▶ **WORK REQUEST**: Reproduce without change the lines in the material below that run from the one with "opc := BitVec.ofNat" to the end, and nothing more.
+++ RECORDS TO PROCESS
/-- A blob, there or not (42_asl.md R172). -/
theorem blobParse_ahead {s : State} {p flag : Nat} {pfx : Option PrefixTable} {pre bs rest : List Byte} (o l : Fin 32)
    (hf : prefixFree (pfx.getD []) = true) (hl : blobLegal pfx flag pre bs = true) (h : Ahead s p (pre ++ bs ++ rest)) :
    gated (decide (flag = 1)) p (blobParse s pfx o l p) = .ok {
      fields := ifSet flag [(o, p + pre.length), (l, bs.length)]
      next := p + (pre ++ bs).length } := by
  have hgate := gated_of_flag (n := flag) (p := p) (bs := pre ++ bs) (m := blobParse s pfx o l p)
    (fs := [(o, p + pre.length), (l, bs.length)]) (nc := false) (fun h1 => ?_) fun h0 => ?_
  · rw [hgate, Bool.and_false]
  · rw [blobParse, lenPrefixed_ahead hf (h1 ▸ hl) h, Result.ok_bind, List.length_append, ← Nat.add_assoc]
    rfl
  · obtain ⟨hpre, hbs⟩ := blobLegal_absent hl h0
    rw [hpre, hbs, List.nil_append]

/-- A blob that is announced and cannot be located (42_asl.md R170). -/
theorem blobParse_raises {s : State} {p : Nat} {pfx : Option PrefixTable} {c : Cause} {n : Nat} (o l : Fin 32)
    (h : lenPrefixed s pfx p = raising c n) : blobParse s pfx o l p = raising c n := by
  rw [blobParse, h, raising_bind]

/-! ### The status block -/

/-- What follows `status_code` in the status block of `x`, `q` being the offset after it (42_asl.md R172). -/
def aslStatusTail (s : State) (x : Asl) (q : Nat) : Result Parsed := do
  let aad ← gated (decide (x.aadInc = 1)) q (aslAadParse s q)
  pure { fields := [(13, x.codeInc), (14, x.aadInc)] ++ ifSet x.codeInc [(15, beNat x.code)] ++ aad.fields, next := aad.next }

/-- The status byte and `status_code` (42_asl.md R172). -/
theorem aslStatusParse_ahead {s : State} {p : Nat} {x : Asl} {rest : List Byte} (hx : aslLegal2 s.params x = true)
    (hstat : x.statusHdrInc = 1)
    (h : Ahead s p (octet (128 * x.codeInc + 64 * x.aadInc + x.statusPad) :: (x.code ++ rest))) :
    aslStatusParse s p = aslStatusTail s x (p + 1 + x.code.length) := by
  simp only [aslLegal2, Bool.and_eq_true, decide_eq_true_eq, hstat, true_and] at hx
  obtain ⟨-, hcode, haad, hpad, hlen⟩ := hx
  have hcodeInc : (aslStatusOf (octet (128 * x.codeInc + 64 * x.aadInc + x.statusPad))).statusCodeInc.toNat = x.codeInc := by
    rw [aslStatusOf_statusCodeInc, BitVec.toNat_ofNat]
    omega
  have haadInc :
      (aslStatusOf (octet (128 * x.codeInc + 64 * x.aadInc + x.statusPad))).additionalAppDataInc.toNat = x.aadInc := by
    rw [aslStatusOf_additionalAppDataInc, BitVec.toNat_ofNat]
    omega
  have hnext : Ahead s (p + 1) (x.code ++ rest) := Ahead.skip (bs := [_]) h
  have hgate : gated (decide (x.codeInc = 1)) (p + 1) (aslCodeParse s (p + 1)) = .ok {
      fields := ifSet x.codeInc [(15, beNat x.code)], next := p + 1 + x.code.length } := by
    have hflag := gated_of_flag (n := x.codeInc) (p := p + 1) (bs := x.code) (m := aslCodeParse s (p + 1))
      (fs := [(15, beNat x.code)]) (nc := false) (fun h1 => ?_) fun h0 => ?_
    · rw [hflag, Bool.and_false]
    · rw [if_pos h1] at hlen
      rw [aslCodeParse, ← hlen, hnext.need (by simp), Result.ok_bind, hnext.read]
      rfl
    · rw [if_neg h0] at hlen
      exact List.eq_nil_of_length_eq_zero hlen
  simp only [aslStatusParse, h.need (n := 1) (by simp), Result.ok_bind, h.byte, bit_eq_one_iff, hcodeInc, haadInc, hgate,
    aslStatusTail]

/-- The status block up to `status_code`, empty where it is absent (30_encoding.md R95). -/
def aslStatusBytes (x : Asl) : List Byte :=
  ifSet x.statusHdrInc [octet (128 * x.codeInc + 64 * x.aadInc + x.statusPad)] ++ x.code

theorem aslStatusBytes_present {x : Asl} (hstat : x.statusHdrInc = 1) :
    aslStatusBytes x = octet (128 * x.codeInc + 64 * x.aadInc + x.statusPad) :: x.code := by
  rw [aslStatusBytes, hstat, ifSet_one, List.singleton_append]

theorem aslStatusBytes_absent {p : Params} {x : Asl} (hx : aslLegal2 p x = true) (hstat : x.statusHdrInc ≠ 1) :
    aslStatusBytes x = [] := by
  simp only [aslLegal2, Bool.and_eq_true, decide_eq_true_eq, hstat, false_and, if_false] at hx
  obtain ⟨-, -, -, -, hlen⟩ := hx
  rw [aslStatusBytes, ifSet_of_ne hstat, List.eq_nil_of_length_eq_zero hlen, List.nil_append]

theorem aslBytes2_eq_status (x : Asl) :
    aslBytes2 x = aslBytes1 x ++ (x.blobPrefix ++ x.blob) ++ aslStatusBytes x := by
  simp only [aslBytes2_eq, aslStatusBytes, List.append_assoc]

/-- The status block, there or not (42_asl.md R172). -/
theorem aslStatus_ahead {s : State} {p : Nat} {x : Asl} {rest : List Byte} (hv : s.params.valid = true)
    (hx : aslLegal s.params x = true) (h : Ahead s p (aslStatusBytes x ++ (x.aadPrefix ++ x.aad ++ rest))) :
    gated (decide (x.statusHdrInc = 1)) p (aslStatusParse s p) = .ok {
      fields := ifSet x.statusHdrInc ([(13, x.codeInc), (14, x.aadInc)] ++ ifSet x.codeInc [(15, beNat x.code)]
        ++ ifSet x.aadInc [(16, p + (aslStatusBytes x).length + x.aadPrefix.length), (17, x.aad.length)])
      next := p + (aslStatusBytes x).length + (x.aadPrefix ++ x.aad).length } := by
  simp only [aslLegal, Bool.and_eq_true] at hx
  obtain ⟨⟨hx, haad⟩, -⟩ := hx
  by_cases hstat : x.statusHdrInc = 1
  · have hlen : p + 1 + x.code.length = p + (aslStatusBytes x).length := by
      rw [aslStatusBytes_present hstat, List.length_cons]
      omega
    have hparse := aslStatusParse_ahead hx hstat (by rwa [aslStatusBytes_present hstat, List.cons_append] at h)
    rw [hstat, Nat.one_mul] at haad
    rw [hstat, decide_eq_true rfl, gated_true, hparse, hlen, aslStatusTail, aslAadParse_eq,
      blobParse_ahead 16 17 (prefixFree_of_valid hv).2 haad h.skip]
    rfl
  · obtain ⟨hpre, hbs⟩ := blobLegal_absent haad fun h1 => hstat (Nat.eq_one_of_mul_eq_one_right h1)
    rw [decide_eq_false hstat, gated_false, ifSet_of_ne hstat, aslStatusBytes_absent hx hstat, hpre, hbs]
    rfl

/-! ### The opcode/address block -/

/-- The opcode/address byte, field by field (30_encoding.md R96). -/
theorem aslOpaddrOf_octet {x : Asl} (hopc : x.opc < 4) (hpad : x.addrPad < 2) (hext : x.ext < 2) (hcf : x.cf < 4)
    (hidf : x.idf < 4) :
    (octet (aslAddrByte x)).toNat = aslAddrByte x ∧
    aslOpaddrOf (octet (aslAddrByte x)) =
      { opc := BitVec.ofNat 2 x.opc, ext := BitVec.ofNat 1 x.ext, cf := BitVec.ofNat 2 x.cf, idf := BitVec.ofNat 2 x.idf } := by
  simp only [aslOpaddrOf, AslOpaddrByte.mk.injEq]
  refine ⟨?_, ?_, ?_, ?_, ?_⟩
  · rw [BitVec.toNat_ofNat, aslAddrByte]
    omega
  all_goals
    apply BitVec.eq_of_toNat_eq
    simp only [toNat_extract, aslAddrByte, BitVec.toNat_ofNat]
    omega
++++++
▶ **EXERCISE ANSWER**:
      { opc := BitVec.ofNat 2 x.opc, ext := BitVec.ofNat 1 x.ext, cf := BitVec.ofNat 2 x.cf, idf := BitVec.ofNat 2 x.idf } := by
  simp only [aslOpaddrOf, AslOpaddrByte.mk.injEq]
  refine ⟨?_, ?_, ?_, ?_, ?_⟩
  · rw [BitVec.toNat_ofNat, aslAddrByte]
    omega
  all_goals
    apply BitVec.eq_of_toNat_eq
    simp only [toNat_extract, aslAddrByte, BitVec.toNat_ofNat]
    omega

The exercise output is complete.